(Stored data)
/-- R350, R353, R307, R237: ERET and its exit form on a sextant core and in a lane; CAPT and its outcomes; HINGE's checks in their order,
its wait for its turn and the beginning of a hand-over; TINV and what it does to the parked threads of its range. The model's own
readings: points of the capture and of its waits (notes/assumptions 27), loads that act at issue and the waits for those under way (12), a
page's accesses under way (48), the recorded address of a trap (35), queues at rest (77), frozen entries under TINV.lines (82), ERET in
the steward (88). -/
def Obligations.SupervisorInstructions : Prop :=
  (∀ s a t (o : OpR), Clear s a t o.g { right := .sup } [.sp o.a] → hasPend s a = false →
    let c := readPair t o.a.toNat
    (∀ d, a = .sextant d → targetFault c = none → exec (.eret o) s = .next
      (retiredTo s (modDie s d fun v => { v with sx := { v.sx with inExc := false } }) a [.sp o.a] t c)) ∧
    (∀ k l, a = .lane k l → laneThread s k l = none → exec (.eret o) s = .next (trap s a 0x02)) ∧
    (∀ k l gid tid, a = .lane k l → laneThread s k l = some (gid, tid) →
      (targetFault c = none → exec (.eret o) s = .next (laneIdle (resumeTrapped s gid tid c) k l)) ∧
      (∀ code, targetFault c = some code → exec (.eret o) s = .next (trap s a code 0 (c.toNat % 2 ^ 56))))) ∧
  (∀ s a t (o : OpR), Clear s a t o.g { right := .sup } [] → hasPend s a = false →
    (∀ d, a = .sextant d → exec (.eretExit o) s = .next (trap s a 0x02)) ∧
    (∀ k l, a = .lane k l → laneThread s k l = none → exec (.eretExit o) s = .next (trap s a 0x02)) ∧
    (∀ k l gid tid h, a = .lane k l → laneThread s k l = some (gid, tid) → getThread s (.thread gid tid) = some h →
      exec (.eretExit o) s = .next (laneIdle (if h.st = .trapped then exitThread s gid tid else s) k l))) ∧
  (∀ s gid tid t c, getThread s (.thread gid tid) = some t → t.st = .trapped →
    getThread (resumeTrapped s gid tid c) (.thread gid tid) =
      some { t with st := .ready, stamp := dieCycle s (envOf s (.thread gid tid)).die, pc := c, code := 0, arg := 0, va := 0 }) ∧
  (∀ s a t (o : OpR), Clear s a t o.g {} [.dx o.d, .sx o.a, .sx o.b] →
    let e := envOf s a
    let k := (readX t o.a.toNat).toNat
    let target := (readX t o.b.toNat).toNat
    let done (v : Word) : Host.Outcome State Fault Refusal :=
      .next (wrote s a [.dx o.d, .sx o.a, .sx o.b] (writeX t o.d.toNat v))
    (k > 31 ∨ target > 15 → exec (.hinge o) s = .next (trap s a 0x02)) ∧
    (k ≤ 31 → target ≤ 15 → e.onSextant = false → (getCtx s e.ctx).key.getLsbD k = false →
      exec (.hinge o) s = if o.mod.getLsbD 0 then .next (trap s a 0x0F) else done 1) ∧
    (k ≤ 31 → target ≤ 15 → e.onSextant = true ∨ (getCtx s e.ctx).key.getLsbD k = true →
      (target ≠ lowerDie k → target ≠ upperDie k → exec (.hinge o) s = done 2) ∧
      (target = lowerDie k ∨ target = upperDie k →
        let turned (st : StackState) : Prop := (getStack s k).state = st ∧ carried s k = false ∧ (getStack s k).queue = []
        (handingOver (getStack s k) = true ∨ carried s k = true ∨ (getStack s k).queue ≠ [] → exec (.hinge o) s =
          .next (setThread (modStack s k fun v => { v with queue := v.queue ++ [a] }) a
            { t with st := .waiting (.hinge k target o.d.toNat) })) ∧
        (turned .frozen → exec (.hinge o) s = done 4) ∧
        (turned .owned → (getStack s k).owner = target → exec (.hinge o) s = done 0) ∧
        (turned .owned → (getStack s k).owner ≠ target →
          (degraded (getStack s k) k target = true → exec (.hinge o) s = done 3) ∧
          (degraded (getStack s k) k target = false → exec (.hinge o) s = .next (
            setThread (beginHandover s k target a) a { t with st := .waiting (.hinge k target o.d.toNat) })))))) ∧
  (∀ s k target a, getStack (beginHandover s k target a) k =
    { getStack s k with state := .closing, target := target, began := s.dev.tick, fcause := 0, issuer := some a }) ∧
  (∀ s a t (o : OpR) (op : TinvOp) (i : Instr), (op, i) ∈ [(TinvOp.inv, Instr.tinvInv o), (.retry, .tinvRetry o), (.fail, .tinvFail o)] →
    Clear s a t o.g { right := .sup } [.dx o.d, .np o.a, .sx o.b, .sx o.c] →
    let e := envOf s a
    let va := (readPair t o.a.toNat).toNat
    let tag := (readX t o.b.toNat).toNat
    let n := (readX t o.c.toNat).toNat
    (n ≠ 0 → needsAwait [.sp o.a] t = false ∧ needsBad [.sp o.a] t = false) →
    (∀ c, tinvFault tag va n = some c → exec i s = .next (trap s a c 0 (if c = 0x02 then 0 else va % 2 ^ 56))) ∧
    (tinvFault tag va n = none → hasPend s a = false → Released s e t 5 → ∀ s2,
      (if o.mod.getLsbD 2 then dropRange (dropXlats (acquire s e 5) tag va n) tag va n
        else (true, dropXlats (acquire s e 5) tag va n)) = (true, s2) →
      let r := releaseParked s2 op (parkedOn s2 tag va n)
      exec i s = .next (passFree (retire r.2 e (writeX t o.d.toNat (BitVec.ofNat 32 (min r.1 0xFFFFFFFF)))) e
        [.dx o.d, .np o.a, .sx o.b, .sx o.c]))) ∧
  (∀ s tag va n, (∀ d, ∀ x ∈ (getDie (dropXlats s tag va n) d).tlb, x.tag ≠ tag ∨ pageIn va n x.page = false) ∧
    (dropXlats s tag va n).cores = s.cores ∧ (dropXlats s tag va n).groups = s.groups ∧ (dropXlats s tag va n).mem = s.mem) ∧
  (∀ s a t (o : OpR), Clear s a t o.g { right := .sup } [.dp o.d, .sx o.a, .sp o.b] →
    let h := (readX t o.a.toNat).toNat
    let va := (readPair t o.b.toNat).toNat
    let done (s' : State) (st len : Nat) : Host.Outcome State Fault Refusal :=
      .next (retired s s' a [.dp o.d, .sx o.a, .sp o.b] (writePair t o.d.toNat (BitVec.ofNat 64 (st + 2 ^ 32 * len))))
    let acc (n : Nat) : Acc := { threadAcc (envOf s a) (readPair t o.b.toNat) n with kind := 1, write := true }
    (h > 40959 → exec (.captGroup o) s = .next (trap s a 0x02)) ∧ (h > 639 → exec (.captCore o) s = .next (trap s a 0x02)) ∧
    (h ≤ 639 → va % 256 ≠ 0 → exec (.captCore o) s = .next (trap s a 0x04 0 (va % 2 ^ 56)) ∧
      exec (.captGroup o) s = .next (trap s a 0x04 0 (va % 2 ^ 56))) ∧
    let wrote (gid n : Nat) : Thread := { t with capt := some (gid, n) }
    (h ≤ 639 → va % 256 = 0 → imageBegun t = none → (getCore s h).halted = false → exec (.captCore o) s = done s 1 0) ∧
    (h ≤ 639 → va % 256 = 0 → t.capt = none → (getCore s h).halted = true → t.relBound = none → t.stores = [] → ∀ ts s1 s2 p,
      let s0 := stopCore s h
      queuesAtRest s0 h = true → (getCore s0 h).freezing = false →
      let img := coreImage s0 h
      checkPieces s0 (acc img.length) (piecesOf va img.length) [] = .ok (ts, s1) →
      pushEntries (setThread s1 a (wrote 0 img.length)) (envOf s a)
        (entriesOf s1 (envOf s a) ts img false) = (s2, [], p) →
      releaseDone s2 (envOf s a) 5 s2.uid → exec (.captCore o) s = done s2 0 img.length) ∧
    (h ≤ 40959 → va % 256 = 0 → imageBegun t = none → captTarget s t h = none → exec (.captGroup o) s = done s 1 0) ∧
    (t.capt = none → SMap.find (getCore s (h / 64)).slots (h % 64) = none → captTarget s t h = none) ∧
    (∀ v g, t.capt = none → SMap.find (getCore s (h / 64)).slots (h % 64) = some v → getGroup s v.gid = some g →
      captTarget s t h = if g.state = .placing ∨ g.state = .dropping then none else some (v.gid, g)) ∧
    (∀ gid n g, t.capt = some (gid, n) → getGroup s gid = some g →
      captTarget s t h = if g.state = .halted then some (gid, g) else none) ∧
    (h ≤ 40959 → va % 256 = 0 → imageBegun t = none → t.relBound = none → t.stores = [] → ∀ gid g g1 s1 ts s2 s3 p,
      captTarget s t h = some (gid, g) →
      s1 = setThread (drainGroup (if g.state = .halted then g.slices.foldl (fun s p => stopCore s p.1) s else captureHalt s gid) gid) a
        (wrote gid 0) →
      getGroup s1 gid = some g1 → groupDrained s1 gid g1 = true →
      let img := groupImage s1 g1
      checkPieces s1 (acc img.length) (piecesOf va img.length) [] = .ok (ts, s2) →
      pushEntries (setThread s2 a (wrote gid img.length)) (envOf s a)
        (entriesOf s2 (envOf s a) ts img false) = (s3, [], p) →
      releaseDone s3 (envOf s a) 5 s3.uid →
      exec (.captGroup o) s = .next (passFree (retire s3 (envOf s a) (writePair t o.d.toNat (BitVec.ofNat 64 (2 ^ 32 * img.length))))
        (envOf s a) [.dp o.d, .sx o.a, .sp o.b]))) ∧
  (∀ s a t (o : OpR), Clear s a t o.g { right := .sup } [.dp o.d, .sx o.a] →
    let h := (readX t o.a.toNat).toNat
    let done (s' : State) (st : Nat) : Host.Outcome State Fault Refusal :=
      .next (passFree (retire s' (envOf s a) (writePair t o.d.toNat (BitVec.ofNat 64 st))) (envOf s a) [.dp o.d, .sx o.a])
    (h > 40959 → exec (.captResume o) s = .next (trap s a 0x02)) ∧
    (h ≤ 40959 → ∀ v g, SMap.find (getCore s (h / 64)).slots (h % 64) = some v → getGroup s v.gid = some g →
      (g.state ≠ .halted → exec (.captResume o) s = done s 1) ∧
      (g.state = .halted → (g.slices.any fun p => (getCore s p.1).halted) = true → exec (.captResume o) s = done s 3) ∧
      (g.state = .halted → (g.slices.any fun p => (getCore s p.1).halted) = false →
        exec (.captResume o) s = done (resumeGroup s v.gid) 0)))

• **WORK TO BE COMPLETED**:
Starting with the line above that holds "[] → hasPend s a = false →" and stopping with the line that holds "getThread (resumeTrapped s", reproduce each line exactly, omitting all other lines.

• **ANSWER SPACE**:
  (∀ s a t (o : OpR), Clear s a t o.g { right := .sup } [] → hasPend s a = false →
    (∀ d, a = .sextant d → exec (.eretExit o) s = .next (trap s a 0x02)) ∧
    (∀ k l, a = .lane k l → laneThread s k l = none → exec (.eretExit o) s = .next (trap s a 0x02)) ∧
    (∀ k l gid tid h, a = .lane k l → laneThread s k l = some (gid, tid) → getThread s (.thread gid tid) = some h →
      exec (.eretExit o) s = .next (laneIdle (if h.st = .trapped then exitThread s gid tid else s) k l))) ∧
  (∀ s gid tid t c, getThread s (.thread gid tid) = some t → t.st = .trapped →
    getThread (resumeTrapped s gid tid c) (.thread gid tid) =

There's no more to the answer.